Sachin's suggestion is the correct one.  Go to the 'Management' section, and you will see that you can review the changes made since the Up2Date.  That will allow you to easily repeat the changes if needed.

Before you restore the backup made just prior to the Up2Date, make another configuration backup.  If the restore "trick" doesn't solve your problem, just restore the newest backup.

Cheers - Bob

@Sachin's @BAlfson

What is this restore backup thing?

This is stupid.
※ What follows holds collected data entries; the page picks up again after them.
/-- The register of the collector, counter, power and security blocks from 0x0300_0000 on. -/
def serviceReg (o : Nat) : Option Reg :=
  if o = 0x3000000 then some .colCtl
  else if o = 0x3000008 then some .colRbase
  else if o = 0x3000010 then some .colRptr
  else if o = 0x3000018 then some .colStatus
  else if o = 0x3000020 then some .colAck
  else if o = 0x3000028 then some .colSvch
  else if 0x3001008 ≤ o ∧ o < 0x3001800 then some (.colWin ((o - 0x3001000) / 8))
  else if 0x3004000 ≤ o ∧ o < 0x3005200 then some (.colHist ((o - 0x3004000) / 0x10) (o % 0x10 / 8))
  else if o = 0x3008000 then some .dumpBase
  else if o = 0x3008008 then some .dumpCtl
  else if o = 0x3008010 then some .dumpStatus
  else if o = 0x3100000 then some .cntGctl
  else if o = 0x3100008 then some .cntSnapat
  else if o = 0x3100010 then some .cntSatf
  else if 0x3101000 ≤ o ∧ o < 0x3102000 then bankReg .device (o - 0x3101000)
  else if o = 0x3200000 then some .pwrCtl
  else if o = 0x3200008 then some .pwrStatus
  else if 0x3200100 ≤ o ∧ o < 0x3200180 then some (.thmSheet ((o - 0x3200100) / 8))
  else if o = 0x3300000 then some .ecbStatus
  else if o = 0x3300008 then some .ecbDrbg
  else if o = 0x3300010 then some .ecbTrng
  else if o = 0x3300018 then some .ecbRngStat
  else if o = 0x3300020 then some .ecbRngData
  else if o = 0x3300028 then some .ecbRaw
  else if o = 0x3300030 then some .ecbSignext
  else if o = 0x3300038 then some .ecbSigres
  else if o = 0x3300100 then some .ecbCmd
  else if o = 0x3300108 then some .ecbArg0
  else if o = 0x3300110 then some .ecbArg1
  else if 0x3301000 ≤ o ∧ o < 0x3302000 then some (.ecbBuffer (o - 0x3301000))
  else none

/-- The register at an 8-byte aligned offset of WIN_0; none where nothing is mapped. -/
def regOf (o : Nat) : Option Reg :=
  if o < 0x100000 then lowReg o
  else if o < 0x300000 then
    if o % 0x40 = 0x38 then none else some (.queue ((o - 0x100000) / 0x40) (o % 0x40 / 8))
  else if 0x800000 ≤ o ∧ o < 0x801000 then
    if o % 0x100 < 0x18 then some (.part ((o - 0x800000) / 0x100) (o % 0x100 / 8)) else none
  else if 0x900000 ≤ o ∧ o < 0x940000 then
    if o % 0x40 < 0x20 then some (.ctx ((o - 0x900000) / 0x40) (o % 0x40 / 8)) else none
  else if 0x1000000 ≤ o ∧ o < 0x2000000 then sheetReg ((o - 0x1000000) / 0x100000) (o % 0x100000)
  else if 0x2000000 ≤ o ∧ o < 0x2400000 then
    let p := (o - 0x2000000) / 0x10000
    let x := o % 0x10000
    if x < 0x28 then some (.vj p (x / 8)) else if 0x1000 ≤ x ∧ x < 0x2000 then bankReg (.port p) (x - 0x1000) else none
  else serviceReg o

/-! ### Encodings of states -/

/-- `SHEET.MODE` (01 R23). -/
def SheetMode.code : SheetMode → Nat
  | .off => 0 | .startUp => 1 | .service => 2 | .test => 3 | .recovery => 4 | .safe => 5
/-- `ENG.STATE` (03 R107). -/
def EngState.code : EngState → Nat
  | .idle => 0 | .run => 1 | .wait => 2 | .halt => 3 | .fenced => 4
/-- `SLOT.PHASE` (04 R125). -/
def SlotPhase.code : SlotPhase → Nat
  | .idle => 0 | .maxed => 1 | .weighed => 2 | .cut => 3 | .drawn => 4
/-- `Q.STATE` (09 R279). -/
def QState.code : QState → Nat
  | .disabled => 0 | .active => 1 | .draining => 2 | .error => 3
/-- `PART.STATE` (09 R282). -/
def PartState.code : PartState → Nat
  | .unused => 0 | .setup => 1 | .running => 2 | .resetting => 3
/-- `CTX.STATE` (09 R286). -/
def CtxState.code : CtxState → Nat
  | .free => 0 | .opened => 1 | .tearing => 2 | .killed => 3
/-- `VJ.LSTATE` (10 R318). -/
def LinkState.code : LinkState → Nat
  | .off => 0 | .detect => 1 | .equalise => 2 | .align => 3 | .param => 4 | .up => 5 | .fenced => 6 | .down => 7 | .loopback => 8
/-- `CHART.CSTATE` (11 R326). -/
def ChartState.code : ChartState → Nat
  | .alone => 0 | .aligning => 1 | .startUp => 2 | .service => 3 | .unlocked => 4
/-- `EPOCH.STATE` (11 R345). -/
def EpochState.code : EpochState → Nat
  | .idle => 0 | .launch => 1 | .opened => 2 | .voted => 3 | .rollback => 4
/-- `HANG.STATE` (14). -/
def HangState.code : HangState → Nat
  | .normal => 0 | .halted => 1 | .isolation => 2
/-- `FT.STATE` (15). -/
def FtState.code : FtState → Nat
  | .off => 0 | .kak => 1 | .survey => 2 | .squall => 3 | .wait => 4 | .held => 5 | .sheetKak => 6
/-- `ECB.STATE` (16 R419). -/
def EcbState.code : EcbState → Nat
  | .off => 0 | .selftest => 1 | .boot => 2 | .ready => 3 | .recovery => 4 | .error => 5 | .zeroising => 6
/-- `ECB.TSTATE` (16 R426). -/
def TrngState.code : TrngState → Nat
  | .off => 0 | .startUp => 1 | .run => 2 | .failed => 3 | .raw => 4 | .halted => 5
/-- `ECB.ROLE` (16 R417). -/
def Role.code : Role → Nat
  | .none => 0 | .user => 1 | .officer => 2
/-- `GLOB.DSTATE` (09 R263). -/
def DevState.code : DevState → Nat
  | .startUp => 0 | .ready => 1 | .recovery => 2 | .safe => 3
I have never restored a backup after an upgrade and it was never needed or useful. (In 15 Years Astaro/Sophos UTM)

 

You only need the backup when HW is completly down or upgrade or rebuild.

 

May

Thanks Bob, 

 

Are there any other options, are there changes in the latest update to IPSec VPN that could justify this behaviour. we would prefer to know whats going on if thats an option...

I tried to look at the syslog files, and on a device that having the problem we have

Facility: authpriv
Priority: warning
Tag: 2017:02:15-16:15:46 remote pluto[6267]
Message: "D_REF_IpsRoaForActivDirec_AaaUsexxxxxxx"[41] x.x.x.x:9853 #68: no suitable connection for peer 'C=xx, L=xxx, O=xxxxxx, CN=xxxxx, E=xxxxxxx@xxxxx.xx'

Regards

Jesper Hanno

Extra lines from the log: "D_REF_IpsRoaForActivDirec_AaaUsexxxxxxx"[41] x.x.x.x:9853 #68: no suitable connection for peer 'C=xx, L=xxxxxx, O=xxxxxx, CN=xxxxxx, E=xxxxxx@xxxxxx.xx' "D_REF_IpsRoaForActivDirec_AaaUsexxxxxxx"[41] x.x.x.x:9853 #68: sending encrypted notification INVALID_ID_INFORMATION to x.x.x.x:9853 packet from x.x.x.x:9853: ISAKMP version of ISAKMP Message has an unknown value: 80 packet from x.x.x.x:9853: sending notification INVALID_MAJOR_VERSION to x.x.x.x:9853 packet from x.x.x.x:9853: ISAKMP version of ISAKMP Message has an unknown value: 80 packet from x.x.x.x:9853: sending notification INVALID_MAJOR_VERSION to x.x.x.x:9853

Delete the IPsec Connection and the Remote Gateway it uses, Jesper, and then create them both anew.  Any luck with that?

If the restore "trick" doesn't help and this doesn't either, Support may tell you to re-image from ISO.  You should get a case open with them ASAP.

It sounds like this device is mission-critical enough that you should be running a Hot-Standby.

Cheers - Bob

Delete the IPsec Connection and the Remote Gateway it uses, Jesper, and then create them both anew.  Any luck with that?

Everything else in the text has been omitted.